Now before you think I'm totally dissing OWS and everything they believe in, let me put in a defense of the 99%: It is important that we have a strong and vibrant 99%.  If you are a member of the 1%, you need to realize three things.  First, if you think you got to be a 1-percenter in a vacuum, you are delusional.  You did it in a society with good transportation infrastructure, rule of law, low corruption, security, and so forth - all of which are government functions.  Secondly, stability is critical to your success, and places with high concentrations of wealth tend to be less stable than places where there is broad economic participation.  And finally, having a healthy 99% is critical to your continued membership in the 1% club.  Steve Jobs would not have made very much money, after all, if nobody could afford to buy Apple products.

I do not advocate any solution that has a direct aim to reduce wealth concentration.  Robin Hood is decidedly not the answer.  But there are reasonable steps to help ensure that the broad middle has a fighting chance to be economically significant participants in the economy.

Fortunately, America has long done well with this.  For example, we already have a progressive tax system.  Indeed this is (by definition) a higher burden on the wealthy than on the poor, but as long as it isn't punitive, it is a very reasonable way to ensure that healthy 99%.  A 35% top marginal tax bracket simply is not punitive, but then neither was 39.6% (which we had throughout the boom of the 90s) or even a little higher.  (I think when you start hitting 45% or more things start to get punitive).  There are good arguments that the overall size of government needs to shrink - and if so, the rates obviously could come down.  But unless and until that shrinking happens, the tax rates need to reflect actual costs.  "Starving the beast" has yet to actually work to tame government spending.

Another place where America has long shined is in making the Steve Jobs scenario above an attainable dream for anybody willing to put in the sweat and innovation necessary to achieve success.  There's a reason that Apple, Microsoft, Facebook, etc. are American companies.

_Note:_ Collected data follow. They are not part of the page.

/-! ## clearStaged -/

@[simp] theorem State.clearStaged_pending : (s.clearStaged g).pending = s.pending := rfl
@[simp] theorem State.clearStaged_inReset : (s.clearStaged g).inReset = s.inReset := rfl
@[simp] theorem State.clearStaged_presented : (s.clearStaged g).presented = s.presented := rfl
@[simp] theorem State.clearStaged_npAnswer : (s.clearStaged g).npAnswer = s.npAnswer := rfl
@[simp] theorem State.clearStaged_slots : (s.clearStaged g).slots = s.slots := rfl
@[simp] theorem State.clearStaged_accepted : (s.clearStaged g).accepted = s.accepted := rfl
@[simp] theorem State.clearStaged_entries : (s.clearStaged g).entries = s.entries := rfl
@[simp] theorem State.clearStaged_groups : (s.clearStaged g).groups = s.groups := rfl
@[simp] theorem State.clearStaged_commitWait : (s.clearStaged g).commitWait = s.commitWait := rfl
@[simp] theorem State.clearStaged_commitBuffer : (s.clearStaged g).commitBuffer = s.commitBuffer := rfl
@[simp] theorem State.clearStaged_fpRequest : (s.clearStaged g).fpRequest = s.fpRequest := rfl
@[simp] theorem State.clearStaged_issueLog : (s.clearStaged g).issueLog = s.issueLog := rfl
@[simp] theorem State.clearStaged_drain : (s.clearStaged g).drain = s.drain := rfl
@[simp] theorem State.clearStaged_tickLength : (s.clearStaged g).tickLength = s.tickLength := rfl
@[simp] theorem State.clearStaged_intervalLength : (s.clearStaged g).intervalLength = s.intervalLength := rfl
@[simp] theorem State.clearStaged_clkCount : (s.clearStaged g).clkCount = s.clkCount := rfl
@[simp] theorem State.clearStaged_usCount : (s.clearStaged g).usCount = s.usCount := rfl
@[simp] theorem State.clearStaged_tickCounter : (s.clearStaged g).tickCounter = s.tickCounter := rfl
@[simp] theorem State.clearStaged_records : (s.clearStaged g).records = s.records := rfl
@[simp] theorem State.clearStaged_sequence : (s.clearStaged g).sequence = s.sequence := rfl
@[simp] theorem State.clearStaged_lost : (s.clearStaged g).lost = s.lost := rfl
@[simp] theorem State.clearStaged_ringState : (s.clearStaged g).ringState = s.ringState := rfl
@[simp] theorem State.clearStaged_ringBase : (s.clearStaged g).ringBase = s.ringBase := rfl
@[simp] theorem State.clearStaged_ringSlots : (s.clearStaged g).ringSlots = s.ringSlots := rfl
@[simp] theorem State.clearStaged_head : (s.clearStaged g).head = s.head := rfl
@[simp] theorem State.clearStaged_posting : (s.clearStaged g).posting = s.posting := rfl
@[simp] theorem State.clearStaged_causes : (s.clearStaged g).causes = s.causes := rfl
@[simp] theorem State.clearStaged_mask : (s.clearStaged g).mask = s.mask := rfl
@[simp] theorem State.clearStaged_mode : (s.clearStaged g).mode = s.mode := rfl
@[simp] theorem State.clearStaged_frame : (s.clearStaged g).frame = s.frame := rfl
@[simp] theorem State.clearStaged_receiver : (s.clearStaged g).receiver = s.receiver := rfl
@[simp] theorem State.clearStaged_held : (s.clearStaged g).held = s.held := rfl
@[simp] theorem State.clearStaged_outByte : (s.clearStaged g).outByte = s.outByte := rfl
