/-- A commit start reaches the entries, the groups, the staging, the commit-wait list, the buffer and the records. -/
theorem State.beginCommit_frame (s : State) (g : Fin 8) :
    s.beginCommit g = { s with
      entries := (s.beginCommit g).entries, groups := (s.beginCommit g).groups, staged := (s.beginCommit g).staged
      commitWait := (s.beginCommit g).commitWait, commitBuffer := (s.beginCommit g).commitBuffer
      records := (s.beginCommit g).records, sequence := (s.beginCommit g).sequence, lost := (s.beginCommit g).lost
      causes := (s.beginCommit g).causes } := by
  have hreport (u : State) (n : Nat) : u.JudgedFrom (u.reportCommit g n) := by
    unfold State.reportCommit
    split
    · exact u.createRecord_judged _ _ _ _
    · exact .refl u
  unfold State.beginCommit
  dsimp only
  rw [hreport]
  rfl

/-! ## The bounds through the elementary writes -/

theorem State.Bounded.sameBlocks (h : s.SameBlocks t) (hs : s.Bounded) : t.Bounded := by
  rw [h]
  exact { hs with }

theorem Entry.Touched.counters {m : Mode} {n : Nat} {e e' : Entry} (h : Entry.Touched m n e e')
    (he : e.violations ≤ 255 ∧ e.denials ≤ 65535) : e'.violations ≤ 255 ∧ e'.denials ≤ 65535 := by
  cases h with
  | counted flags =>
    refine ⟨?_, he.2⟩
    show (if e.violations < 255 then e.violations + 1 else e.violations) ≤ 255
    split <;> omega
  | latched => exact he
  | denied =>
    refine ⟨he.1, ?_⟩
    show (if e.denials < 65535 then e.denials + 1 else e.denials) ≤ 65535
    split <;> omega
  | admitted v =>
    unfold Entry.admitValue
    split <;> exact he
  | expired => exact he

theorem State.Bounded.createRecord (hs : s.Bounded) (d : Detail) (x : Subject) (a v : Word) :
    (s.createRecord d x a v).Bounded where
  slots := by rw [s.createRecord_judged d x a v]; exact hs.slots
  log := by rw [s.createRecord_judged d x a v]; exact hs.log
  records := s.createRecord_length d x a v hs.records
  lost := s.createRecord_lost d x a v hs.lost
  drain := by rw [s.createRecord_judged d x a v]; exact hs.drain
  drained := by rw [s.createRecord_judged d x a v]; exact hs.drained
  counters := by simpa using hs.counters

theorem State.Bounded.setCause (hs : s.Bounded) (c : Byte) : (s.setCause c).Bounded :=
  hs.sameBlocks rfl

theorem State.Bounded.setEntry (hs : s.Bounded) (i : Fin 48) {e : Entry}
    (he : e.violations ≤ 255 ∧ e.denials ≤ 65535) : (s.setEntry i e).Bounded := by
  refine { hs with counters := fun j => ?_ }
  rw [State.entry_setEntry]
  split
  · exact he
  · exact hs.counters j

theorem State.Bounded.mapEntries (hs : s.Bounded) (f : Fin 48 → Entry → Entry)
    (hf : ∀ i e, (f i e).violations = e.violations ∧ (f i e).denials = e.denials) : (s.mapEntries f).Bounded := by
  refine { hs with counters := fun i => ?_ }
  rw [State.entry_mapEntries, (hf i _).1, (hf i _).2]
  exact hs.counters i

theorem State.Bounded.worked (h : s.Worked t) (hs : s.Bounded) : t.Bounded := by
  cases h with
  | entry i e touched => exact hs.setEntry i (touched.counters (hs.counters i))
  | record d x a v => exact hs.createRecord d x a v
  | cause c => exact hs.setCause c
  | staged g i v =>
    rw [s.stage_frame]
    exact { hs with }
  | restaged => exact { hs with }
  | abandoned g c =>
    have hr : (s.createRecord (.abandon (s.stagedMask g) c) (.group g) (s.lowestAddress g)
      (BitVec.ofNat 32 ((s.group g).remaining.getD 0))).Bounded := hs.createRecord _ _ _ _
    exact { hr with }

theorem State.Bounded.workedTo (h : s.WorkedTo t) (hs : s.Bounded) : t.Bounded :=
  h.keeps State.Bounded.worked hs

/-! ## The far port -/

theorem State.Bounded.issueRequest (hs : s.Bounded) (hlog : s.issueLog.length < 24) (hdrain : s.drain = 0) (o : Origin)
    (r : FpRequest) : (s.issueRequest o r).Bounded :=
  { hs with
    log := by
      show (s.issueLog ++ [({ origin := o, request := r } : LogEntry)]).length ≤ 24
      rw [List.length_append, List.length_singleton]
      omega
    drained := .inl hdrain }

theorem length_markIssued : ∀ l : List Slot, (markIssued l).length = l.length
  | [] => rfl
  | x :: xs => by
    unfold markIssued
    split
    · rfl
    · simp [length_markIssued xs]

theorem State.Bounded.issueCommitWrite (hs : s.Bounded) (hlog : s.issueLog.length < 24) (hdrain : s.drain = 0) :
    s.issueCommitWrite.Bounded := by
  unfold State.issueCommitWrite
  split
  · next w ws _ => exact State.Bounded.issueRequest (s := { s with commitBuffer := ws }) { hs with } hlog hdrain _ _
  · exact hs

theorem State.Bounded.beginCommit (hs : s.Bounded) (g : Fin 8) : (s.beginCommit g).Bounded := by
  have hmap : (s.mapEntries (s.commitReference g)).Bounded := by
    refine hs.mapEntries _ fun i e => ?_
    unfold State.commitReference
    split
    · split <;> exact ⟨rfl, rfl⟩
    · exact ⟨rfl, rfl⟩
  unfold State.beginCommit State.reportCommit
  dsimp only
  split
  · refine State.Bounded.createRecord ?_ _ _ _ _
    exact { hmap with }
  · exact { hmap with }

theorem State.Bounded.issueFallbackOf (hs : s.Bounded) (hlog : s.issueLog.length < 24) (hdrain : s.drain = 0)
    (i : Fin 48) : (s.issueFallbackOf i).Bounded := by
  unfold State.issueFallbackOf
  dsimp only
  split
  · next v _ =>
    exact State.Bounded.issueRequest (s := s.setEntry i { s.entry i with reference := some v, mark := none })
      (hs.setEntry i (hs.counters i)) hlog hdrain _ _
  · exact hs

theorem State.Bounded.memErr (hs : s.Bounded) (o : MemErrOrigin) (x : Subject) (a v : Word) :
    (s.memErr o x a v).Bounded := (hs.createRecord _ _ _ _).setCause _

theorem State.Bounded.withSlots (hs : s.Bounded) (f : Slot → Slot) :
    { s with slots := s.slots.map f }.Bounded :=
  { hs with slots := by simpa using hs.slots }

theorem State.Bounded.answerTqSlot (hs : s.Bounded) (n : Word) (r : FpRequest) (m : MemStatus) (d : Word) :
    (s.answerTqSlot n r m d).Bounded := by
  unfold State.answerTqSlot
  split
  · exact hs
  · split
    · have hw := hs.withSlots (answerSlot n .done 0)
      unfold State.offerWrite
      split
      · exact { hw with }
      · exact hw
    · exact hs.withSlots _
    · exact (hs.withSlots _).memErr _ _ _ _
    · exact (hs.withSlots _).memErr _ _ _ _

But the fact is that there remains much more to "solving" income inequality than having a progressive tax system and a good environment for startups, but I think they revolve around addressing the Scenario 3 issues.  Our housing crisis is exacerbating things.  Health costs are devastating for many people.  Our educational system is a mess, and a huge percentage of people studying STEM (Science Technology Engineering and Math subject) are foreigners who twenty years ago would have stayed here with their skills but who are now going back to their newly-stable and newly-prosperous home countries, while more and more American students are studying far less marketable subjects like journalism.

These are not easy problems to solve, and simply transferring wealth does nothing to address them.  If the OWS crowd is serious about addressing inequality, they would do well to focus their energies on real solutions to the big macro-economic challenges that we face, not just getting angry about some perceived "unfairness" that (gasp) some people have more wealth than others do.  That's simply not productive.